There are currently seven books in the series. The first book in the series was printed in 2009 and has since been printed in numerous languages around the world. The most recent book in the series, book No.7, Inspector Singh Investigates: A Frightfully English Execution, has been released in May 2016.

==Main character==
They tell the story of Inspector Singh, a fat Sikh, Singaporean murder investigator, with a track record in catching killers. He does not fit into the Singapore police force culture, so he gets sent by his superiors on investigations anywhere but Singapore. The aim is to keep him as far from Singapore as possible and hopefully to keep him away from trouble, which is always near by when Inspector Singh is involved.

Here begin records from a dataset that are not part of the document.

/-- The translate-only pass (R114): every translation of the slot, then its seal against the bytes read. `left` when it
has succeeded. -/
def State.translateOnly (s : State) (n k : Nat) : State × Went :=
  match s.stream n k with
  | none => (s, .other)
  | some y =>
    match s.passSlot n k y y.fetched (State.visitTranslate n k y) slotFuel y.ckpt with
    | (s, .fault va c l) => (s.suspend n k va c l, .other)
    | (s, .stop st va) => (s.stopStream n k st va, .other)
    | (s, .need va len) => s.askFor n k va len passMark true
    | (s, .blocked) => (s, .other)
    | (s, .done) =>
      match s.ring n y.ring, s.stream n k with
      | some r, some y =>
        match s.readSlot n r r.consPos 0 r.slotBytes with
        | (s, .ok, bs) =>
          if (crc32c bs).toNat = SMap.get 0 r.seals r.consPos then (s.setStream n k { y with passed := true }, .left)
          else (s.stopStream n k .sealFail, .other)
        | (s, st, _) => (s.stopStream n k st, .other)
      | _, _ => (s.stopStream n k .ringMisconfig, .other)

/-! ### Seal regions (R356, R357) -/

/-- What a seal check works on: what has arrived from other devices, and the blocks in their second reading. -/
structure SealTry where
  cache : List (Nat × Bytes)
  twice : List Nat

/-- Check a block, read whole, against its seal (R357): the first time with the bytes that its request returned, and when
the seal differs once more with the block and the seal read anew. It answers what it worked on, the slot's records with
those of the seal reads, and the bytes of the block that passed. Fuel 2 covers both readings. -/
def State.sealCheck (s : State) (n : Nat) (y : Stream) (w : SealTry) (rec_ : SlotRec) (base : Nat) (got : Bytes) :
    Nat → State × Pass × SealTry × SlotRec × Bytes
  | 0 => (s, .blocked, w, rec_, got)
  | fuel + 1 =>
    let x := s.ctx n y.ctx
    match s.sealRegion x.part x.client base with
    | none => (s, .done, w, rec_, got)
    | some (b, sva) =>
      let sa := (sva + 4 * (base / 4096 - b)) % 2 ^ 48
      let again := w.twice.contains (base / 4096)
      match if again then s.passRead n y w.cache base 4096 else (s, { out := .done, data := got }) with
      | (s, { out := .done, gens := g1, data := blk }) =>
        match s.passRead n y w.cache (sa / 32 * 32) 32 with
        | (s, { out := .done, gens := g2, data := sl }) =>
          let rec_ := (rec_.add g1).add g2
          if (crc32c blk).toNat = leNat (slice sl (sa % 32) 4) then (s, .done, w, rec_, blk)
          else if again then (s.bump 32 0x8E00 0 1, .stop .sealFail base, w, rec_, blk)
          else s.sealCheck n y ⟨w.cache.filter fun e => e.1 != base && e.1 != sa / 32 * 32, (base / 4096) :: w.twice⟩
            rec_ base got fuel
        | (s, r) => (s, r.out, w, rec_, got)
      | (s, r) => (s, r.out, w, rec_, got)
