/-- The admission of an entry's dies is cleared when every block of it that engine m holds has left the local stage
(R245). -/
def State.leaveLocal (s : State) (m b i : Nat) : State :=
  let e := s.planAt i
  let s := s.modMx m fun k => { k with left := insertAsc b k.left }
  let k := s.mx m
  if (s.homed m e).all k.left.contains then
    s.setMx m { k with admits := k.admits.filter (·.1 != i), left := k.left.filter fun b => !eHas e b }
  else s

/-- A block whose positions are all present is summed; the root writes, any other device forwards (R242 to R244,
R249). -/
def State.advanceBlock (s : State) (m b : Nat) : State :=
  match SMap.find? b (s.mx m).blocks with
  | none => s
  | some x =>
    let i := x.entry
    let e := s.planAt i
    let leaving := !x.leftLocal && eLeaves e != 0 && x.locals.length == eLeaves e
    let x := { x with leftLocal := x.leftLocal || leaving }
    let s := s.putBlock m b x
    let s := if leaving then s.leaveLocal m b i else s
    if x.locals.length = eLeaves e ∧ x.forwards.length = eChildren e ∧ !x.fwdSent then
      let s := s.bump 64 0x8701 m (blockAdds e x)
      if eHasParent e then s.sendForward m b i x else s.rootWrite m b i (fleetResult e x)
    else s

/-! ### Answers -/

/-- The outcome of a forward (R247 to R249): an acknowledgement ends the block's round; ST_BUSY sends it again; a
refusal by the parent fails the block here too. One that never arrived leaves the block to its time limit. -/
def State.forwardResult (s : State) (m b i : Nat) (st : Status) : State :=
  match SMap.find? b (s.mx m).blocks with
  | none => s
  | some x =>
    if !x.fwdSent then s
    else match st with
      | .ok => s.endRound m b i
      | .busy => s.forwardAgain m b
      | .remoteUnreachable => s
      | .epochMismatch =>
        (s.dropEpoch (eParent (s.planAt i))).failBlock m b (some i) st
      | st => s.failBlock m b (some i) st

/-- The request of a stream that a contribution is. -/
def Stream.contribReq (y : Stream) (va : Nat) : Option Req :=
  y.reqs.find? fun q => q.acc && !q.ready && !q.remote && q.va == va

/-- Tell the sender of a payload what became of it (R247, R248). -/
def State.answerContrib (s : State) (m : Nat) (c : Contrib) (st : Status) : State :=
  match c.sender with
  | .remote _ t => s.respond t st
  | .engine =>
    match s.planFind c.dest with
    | some i => s.forwardResult m (c.dest / 4096) i st
    | none => s
  | .stream n k va =>
    match s.stream n k with
    | none => s
    | some y =>
      match y.contribReq va with
      | none => s
      | some q => if st = .ok then s.setStream n k (y.putReq q { q with ready := true }) else s.stopStream n k st

/-! ### Arrival (R247, R248) -/

def cSeal (h : Nat) : Nat := fld h 63 32
def cEpoch (h : Nat) : Nat := fld h 31 24
def cGen (h : Nat) : Nat := fld h 23 16
def cSource (h : Nat) : Nat := fld h 15 4
def cKind (h : Nat) : Nat := fld h 3 2

/-- The sender is a compute die of this device. -/
def Contrib.here (c : Contrib) : Bool := match c.sender with | .stream .. => true | _ => false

Inspector Singh Investigates: A Most Peculiar Malaysian Murder: ‘It’s impossible to not warm to this sweating, dishevelled, wheezing Inspector Singh from the start of this delightful novel… Flint’s thoughtful and compassionate exploration of racial and religious tensions between the two countries is thoroughly compelling’ The Guardian, UK.

== Published novels ==
- Inspector Singh Investigates: A Most Peculiar Malaysian Murder (April 2009, Piatkus Press; 2011, Felony & Mayhem Press) ISBN 9780749929756 ISBN 9781934609897
- Inspector Singh Investigates: A Bali Conspiracy Most Foul (September 2009, Piatkus Press) ISBN 9780749929763
- Inspector Singh Investigates: The Singapore School of Villainy (April 2010, Piatkus Press) ISBN 9780749929770
- Inspector Singh Investigates: A Deadly Cambodian Crime Spree (April 2011, Piatkus Press) ISBN 9780749953478
- Inspector Singh Investigates: A Curious Indian Cadaver (April 5, 2012, Piatkus Press) ISBN 9780749953423
- Inspector Singh Investigates: A Calamitous Chinese Killing (September 2013, Piatkus Press) ISBN 9780749957797
- Inspector Singh Investigates: A Frightfully English Execution (May 2016, Piatkus Press) ISBN 9780349402727

== Television adaptation ==
Sanjeev Bhaskar will star in a three-part television adaptation of the books for BritBox International. The series will be shot in Malaysia.